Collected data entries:
-- ==== Sys2Proof/Proofs/Refusals.lean ====
section
/-! SUPPORT. What a step and what the meanings of the memory forms refuse. -/

namespace Sys2Proof.Machine

open Sys2Proof

/-! ### A step -/

theorem step_of_foreign {s : State} {why : Foreign} {n : Nat}
    (hd : decode s.mode (fetchWindow s) = .foreign why n) (h : Fetchable s n) :
    step s = .refused (.notThisInstruction why) :=
  step_of_fetchable hd h

/-- SUBPD in a mode without operands, once enabled: refused by the enable checks in those modes, and else
after them (D28). -/
theorem step_of_otherMode_legacy {s : State} {n : Nat}
    (hd : decode s.mode (fetchWindow s) = .otherMode .legacy n) (h : Fetchable s n)
    (husable : s.usable .legacy = true) (hts : s.cr0TS = false) :
    step s = .refused .modeNotDescribed := by
  rw [step_of_fetchable hd h]
  rcases enableCheck_cases .legacy s with ⟨hno, -⟩ | ⟨-, hset, -⟩ | ⟨-, -, -, he⟩ | ⟨-, he⟩
  · exact absurd husable (by simp [hno])
  · exact absurd hset (by simp [hts])
  · simp only [runDecoded, he, Stop.outcome]
  · simp only [runDecoded, he]

/-! ### The forms with a memory operand -/

/-- An aligned SUBPD operand that is accessible but not all ordinary memory (R71). -/
theorem exec_subpd_of_device {pre : List Prefix} {rex : Option Rex} {reg : BitVec 3} {rm : RmOperand}
    {s : State} {sg : Seg} {la : Quad} (hm : rm.isMem = true) (he : Enabled .legacy s)
    (hsrc : operandAddress s pre (rex.any Rex.x) (rex.any Rex.b) 1 (Instr.subpd pre rex reg rm).length rm =
      (sg, la))
    (halign : la.toNat % 16 = 0)
    (hacc : ∀ a ∈ wholeBytes la.toNat 2 false, Inside s sg a ∧ pageDenial s .read sg a = none)
    (hdev : ∃ a ∈ wholeBytes la.toNat 2 false, isDevice s .read sg a = true) :
    exec (.subpd pre rex reg rm) s = .refused .deviceMemory := by
  have hread : legacySource s pre (rex.any Rex.x) (rex.any Rex.b) (Instr.subpd pre rex reg rm).length rm =
      .error (.refuse .deviceMemory) := by
    rw [legacySource_mem hm, hsrc, legacyAlignment_of_aligned halign]
    exact readLanes_allLanes_of_device hacc hdev
  exact exec_subpd_of_source_error he hread

section Vex

variable {i : Instr} {n : Nat} {pre : List Prefix} {d s1 : BitVec 5} {x b : Bool} {rm : RmOperand}
  {s : State} {sg : Seg} {la : Quad}

theorem exec_vexForm_of_past_top (hf : VexForm i n pre d s1 x b rm) (hm : rm.isMem = true)
    (he : Enabled .vex s) (hsrc : operandAddress s pre x b 1 i.length rm = (sg, la))
    (h : ∃ a ∈ wholeBytes la.toNat n false, spaceTop s.mode ≤ a) :
    exec i s = .refused .addressWrap := by
  have hread : vexSource s pre x b n i.length rm = .error (.refuse .addressWrap) := by
    rw [vexSource_mem hm, hsrc]
    exact readLanes_allLanes_of_past_top h
  exact exec_vexForm_of_source_error hf he hread

theorem exec_vexForm_of_device (hf : VexForm i n pre d s1 x b rm) (hm : rm.isMem = true)
    (he : Enabled .vex s) (hsrc : operandAddress s pre x b 1 i.length rm = (sg, la))
    (hacc : ∀ a ∈ wholeBytes la.toNat n false, Inside s sg a ∧ pageDenial s .read sg a = none)
    (hdev : ∃ a ∈ wholeBytes la.toNat n false, isDevice s .read sg a = true) :
    exec i s = .refused .deviceMemory := by
  have hread : vexSource s pre x b n i.length rm = .error (.refuse .deviceMemory) := by
    rw [vexSource_mem hm, hsrc]
    exact readLanes_allLanes_of_device hacc hdev
  exact exec_vexForm_of_source_error hf he hread

end Vex

section Evex

variable {i : Instr} {n : Nat} {pre : List Prefix} {e : Evex} {bcst : Bool} {reg : BitVec 3}
  {rm : RmOperand} {s : State} {sg : Seg} {la : Quad}

theorem exec_evexForm_of_past_top (hf : EvexForm i n pre e bcst reg rm) (hm : rm.isMem = true)
    (he : Enabled i.cls s)
    (hsrc : operandAddress s pre e.x e.b (dispFactor n bcst) i.length rm = (sg, la))
    (h : ∃ a ∈ checkedBytes s la.toNat n bcst (activeLane s e.aaa), spaceTop s.mode ≤ a) :
    exec i s = .refused .addressWrap := by
  have hread : evexSource s pre e.x e.b n bcst (activeLane s e.aaa) i.length rm =
      .error (.refuse .addressWrap) := by
    rw [evexSource_mem hm, hsrc]
    exact readLanes_of_past_top h
  exact exec_evexForm_of_source_error hf he hread

theorem exec_evexForm_of_device (hf : EvexForm i n pre e bcst reg rm) (hm : rm.isMem = true)
    (he : Enabled i.cls s)
    (hsrc : operandAddress s pre e.x e.b (dispFactor n bcst) i.length rm = (sg, la))
    (hinside : ∀ a ∈ checkedBytes s la.toNat n bcst (activeLane s e.aaa), Inside s sg a)
    (hpage : ∀ a ∈ neededBytes la.toNat n bcst (activeLane s e.aaa), pageDenial s .read sg a = none)
    (hdev : ∃ a ∈ neededBytes la.toNat n bcst (activeLane s e.aaa), isDevice s .read sg a = true) :
    exec i s = .refused .deviceMemory := by
  have hread : evexSource s pre e.x e.b n bcst (activeLane s e.aaa) i.length rm =
      .error (.refuse .deviceMemory) := by
    rw [evexSource_mem hm, hsrc]
    exact readLanes_of_device hinside hpage hdev
  exact exec_evexForm_of_source_error hf he hread

end Evex

/-- Settles O34, clause by clause. -/
theorem refusals : Obligations.Refusals := by
  intro s d code
  refine ⟨fun _ _ => step_of_foreign, fun _ => step_of_otherMode_legacy, ?_, ?_, ?_, ?_, ?_⟩
  · intro htop
    exact step_of_fetchCheck_error (fetchCheck_of_past_top htop)
  · intro hacc hdev
    exact step_of_fetchCheck_error (fetchCheck_of_device hacc hdev)
  · intro pre rex reg rm hm he i src whole halign hacc hdev
    exact exec_subpd_of_device hm he rfl halign hacc hdev
  · intro i n pre d s1 x b rm hf hm he src whole
    exact ⟨exec_vexForm_of_past_top hf hm he rfl, exec_vexForm_of_device hf hm he rfl⟩
  · intro i n pre e bcst reg rm hf hm he src needed checked
    exact ⟨exec_evexForm_of_past_top hf hm he rfl, exec_evexForm_of_device hf hm he rfl⟩

end Sys2Proof.Machine
end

# WORK REQUIRED
Copying word for word, give each line of the data above from the first one through the line containing "exec (.subpd pre", and nothing else.

# RESPONSE BOX
-- ==== Sys2Proof/Proofs/Refusals.lean ====
section
/-! SUPPORT. What a step and what the meanings of the memory forms refuse. -/

namespace Sys2Proof.Machine

open Sys2Proof

/-! ### A step -/

theorem step_of_foreign {s : State} {why : Foreign} {n : Nat}
    (hd : decode s.mode (fetchWindow s) = .foreign why n) (h : Fetchable s n) :
    step s = .refused (.notThisInstruction why) :=
  step_of_fetchable hd h

/-- SUBPD in a mode without operands, once enabled: refused by the enable checks in those modes, and else
after them (D28). -/
theorem step_of_otherMode_legacy {s : State} {n : Nat}
    (hd : decode s.mode (fetchWindow s) = .otherMode .legacy n) (h : Fetchable s n)
    (husable : s.usable .legacy = true) (hts : s.cr0TS = false) :
    step s = .refused .modeNotDescribed := by
  rw [step_of_fetchable hd h]
  rcases enableCheck_cases .legacy s with ⟨hno, -⟩ | ⟨-, hset, -⟩ | ⟨-, -, -, he⟩ | ⟨-, he⟩
  · exact absurd husable (by simp [hno])
  · exact absurd hset (by simp [hts])
  · simp only [runDecoded, he, Stop.outcome]
  · simp only [runDecoded, he]

/-! ### The forms with a memory operand -/

/-- An aligned SUBPD operand that is accessible but not all ordinary memory (R71). -/
theorem exec_subpd_of_device {pre : List Prefix} {rex : Option Rex} {reg : BitVec 3} {rm : RmOperand}
    {s : State} {sg : Seg} {la : Quad} (hm : rm.isMem = true) (he : Enabled .legacy s)
    (hsrc : operandAddress s pre (rex.any Rex.x) (rex.any Rex.b) 1 (Instr.subpd pre rex reg rm).length rm =
      (sg, la))
    (halign : la.toNat % 16 = 0)
    (hacc : ∀ a ∈ wholeBytes la.toNat 2 false, Inside s sg a ∧ pageDenial s .read sg a = none)
    (hdev : ∃ a ∈ wholeBytes la.toNat 2 false, isDevice s .read sg a = true) :
    exec (.subpd pre rex reg rm) s = .refused .deviceMemory := by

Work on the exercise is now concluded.